# Work order:
Write the entries below out again in full. Match every character.

# Records supplied:
-- ==== Sys2Proof/Machine/Settings.lean ====
section
/-! DEFINITION. Shared settings: SET_LIMITS, SET_TIMERS, SET_FRAME_MARK (R48, R91, R106, R144, R158, R167, R177) and the
enable set (R173).
-/

namespace Sys2Proof.Machine

/-- A one-byte request value. -/
def reqByte (req : List Byte) (i : Nat) : Nat := (req[i]?.getD 0).toNat

/-- A two-byte request value. -/
def reqWord (req : List Byte) (i : Nat) : Nat := word16 (req[i]?.getD 0) (req[i + 1]?.getD 0)

/-- SET_LIMITS's effect (R48, R106). -/
def effectSetLimits (p : Port) (req : List Byte) (s : State) : State :=
  let r := min (reqByte req 0) 127
  let w := min (reqByte req 1) 15
  let h := min (reqByte req 2) 5
  ((s.withLimits r w).withTemp { s.temp with hysteresis := h }).setResult p
    (clampResult (r ≠ reqByte req 0 ∨ w ≠ reqByte req 1 ∨ h ≠ reqByte req 2))

/-- SET_LIMITS. -/
def execSetLimits (p : Port) (req : List Byte) (s : State) : Host.Outcome State Fault Refusal :=
  .next (s.transact p (.fixed 3) req (.setLimits p req) (effectSetLimits p req)).settle

/-- SET_TIMERS's effect: park, rise, fall, doze, stale and zone durations (R158, R167, R48, R91). A running timer is
not touched. -/
def effectSetTimers (p : Port) (req : List Byte) (s : State) : State :=
  let park := clampNat 0 10000 (reqWord req 0)
  let rise := clampNat 1 255 (reqWord req 2)
  let fall := clampNat 1 255 (reqWord req 4)
  let doze := clampNat 0 10000 (reqWord req 6)
  let stale := clampNat 1 600 (reqWord req 8)
  let zone := clampNat 100 10000 (reqWord req 10)
  let t := s.withSupply { s.supply with parkDuration := park, riseDuration := rise, fallDuration := fall }
  let t := t.withPower { t.power with dozeDelay := doze }
  let t := t.withTemp { t.temp with staleDuration := stale }
  (t.withZoneDuration zone).setResult p
    (clampResult (park ≠ reqWord req 0 ∨ rise ≠ reqWord req 2 ∨ fall ≠ reqWord req 4 ∨ doze ≠ reqWord req 6 ∨
      stale ≠ reqWord req 8 ∨ zone ≠ reqWord req 10))

/-- SET_TIMERS. -/
def execSetTimers (p : Port) (req : List Byte) (s : State) : Host.Outcome State Fault Refusal :=
  .next (s.transact p (.fixed 12) req (.setTimers p req) (effectSetTimers p req)).settle

/-- SET_FRAME_MARK's effect (R144). -/
def effectSetFrameMark (p : Port) (req : List Byte) (s : State) : State :=
  let row := min (reqWord req 0) (s.height - 1)
  let c := s.scan
  (s.withScan (if c.scanning then { c with pendingMark := some row }
    else { c with markRow := row, pendingMark := none })).setResult p (clampResult (row ≠ reqWord req 0))

/-- SET_FRAME_MARK. -/
def execSetFrameMark (p : Port) (req : List Byte) (s : State) : Host.Outcome State Fault Refusal :=
  .next (s.transact p (.fixed 2) req (.setFrameMark p req) (effectSetFrameMark p req)).settle

/-- SET_EVENT_ENABLE's effect (R173); bits 12 to 15 name no flag. -/
def effectSetEventEnable (p : Port) (req : List Byte) (s : State) : State :=
  let w := reqWord req 0
  if w < 4096 then
    (s.mapPort p fun q => { q with enables := BitVec.ofNat 12 w }).setResult p .ok
  else s.setResult p .badParam

/-- SET_EVENT_ENABLE. -/
def execSetEventEnable (p : Port) (req : List Byte) (s : State) : Host.Outcome State Fault Refusal :=
  .next (s.transact p (.fixed 2) req (.setEventEnable p req) (effectSetEventEnable p req)).settle

end Sys2Proof.Machine
end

# Output:
-- ==== Sys2Proof/Machine/Settings.lean ====
section
/-! DEFINITION. Shared settings: SET_LIMITS, SET_TIMERS, SET_FRAME_MARK (R48, R91, R106, R144, R158, R167, R177) and the
enable set (R173).
-/

namespace Sys2Proof.Machine

/-- A one-byte request value. -/
def reqByte (req : List Byte) (i : Nat) : Nat := (req[i]?.getD 0).toNat

/-- A two-byte request value. -/
def reqWord (req : List Byte) (i : Nat) : Nat := word16 (req[i]?.getD 0) (req[i + 1]?.getD 0)

/-- SET_LIMITS's effect (R48, R106). -/
def effectSetLimits (p : Port) (req : List Byte) (s : State) : State :=
  let r := min (reqByte req 0) 127
  let w := min (reqByte req 1) 15
  let h := min (reqByte req 2) 5
  ((s.withLimits r w).withTemp { s.temp with hysteresis := h }).setResult p
    (clampResult (r ≠ reqByte req 0 ∨ w ≠ reqByte req 1 ∨ h ≠ reqByte req 2))

/-- SET_LIMITS. -/
def execSetLimits (p : Port) (req : List Byte) (s : State) : Host.Outcome State Fault Refusal :=
  .next (s.transact p (.fixed 3) req (.setLimits p req) (effectSetLimits p req)).settle

/-- SET_TIMERS's effect: park, rise, fall, doze, stale and zone durations (R158, R167, R48, R91). A running timer is
not touched. -/
def effectSetTimers (p : Port) (req : List Byte) (s : State) : State :=
  let park := clampNat 0 10000 (reqWord req 0)
  let rise := clampNat 1 255 (reqWord req 2)
  let fall := clampNat 1 255 (reqWord req 4)
  let doze := clampNat 0 10000 (reqWord req 6)
  let stale := clampNat 1 600 (reqWord req 8)
  let zone := clampNat 100 10000 (reqWord req 10)
  let t := s.withSupply { s.supply with parkDuration := park, riseDuration := rise, fallDuration := fall }
  let t := t.withPower { t.power with dozeDelay := doze }
  let t := t.withTemp { t.temp with staleDuration := stale }
  (t.withZoneDuration zone).setResult p
    (clampResult (park ≠ reqWord req 0 ∨ rise ≠ reqWord req 2 ∨ fall ≠ reqWord req 4 ∨ doze ≠ reqWord req 6 ∨
      stale ≠ reqWord req 8 ∨ zone ≠ reqWord req 10))

/-- SET_TIMERS. -/
def execSetTimers (p : Port) (req : List Byte) (s : State) : Host.Outcome State Fault Refusal :=
  .next (s.transact p (.fixed 12) req (.setTimers p req) (effectSetTimers p req)).settle

/-- SET_FRAME_MARK's effect (R144). -/
def effectSetFrameMark (p : Port) (req : List Byte) (s : State) : State :=
  let row := min (reqWord req 0) (s.height - 1)
  let c := s.scan
  (s.withScan (if c.scanning then { c with pendingMark := some row }
    else { c with markRow := row, pendingMark := none })).setResult p (clampResult (row ≠ reqWord req 0))

/-- SET_FRAME_MARK. -/
def execSetFrameMark (p : Port) (req : List Byte) (s : State) : Host.Outcome State Fault Refusal :=
  .next (s.transact p (.fixed 2) req (.setFrameMark p req) (effectSetFrameMark p req)).settle

/-- SET_EVENT_ENABLE's effect (R173); bits 12 to 15 name no flag. -/
def effectSetEventEnable (p : Port) (req : List Byte) (s : State) : State :=
  let w := reqWord req 0
  if w < 4096 then
    (s.mapPort p fun q => { q with enables := BitVec.ofNat 12 w }).setResult p .ok
  else s.setResult p .badParam

/-- SET_EVENT_ENABLE. -/
def execSetEventEnable (p : Port) (req : List Byte) (s : State) : Host.Outcome State Fault Refusal :=
  .next (s.transact p (.fixed 2) req (.setEventEnable p req) (effectSetEventEnable p req)).settle

end Sys2Proof.Machine
end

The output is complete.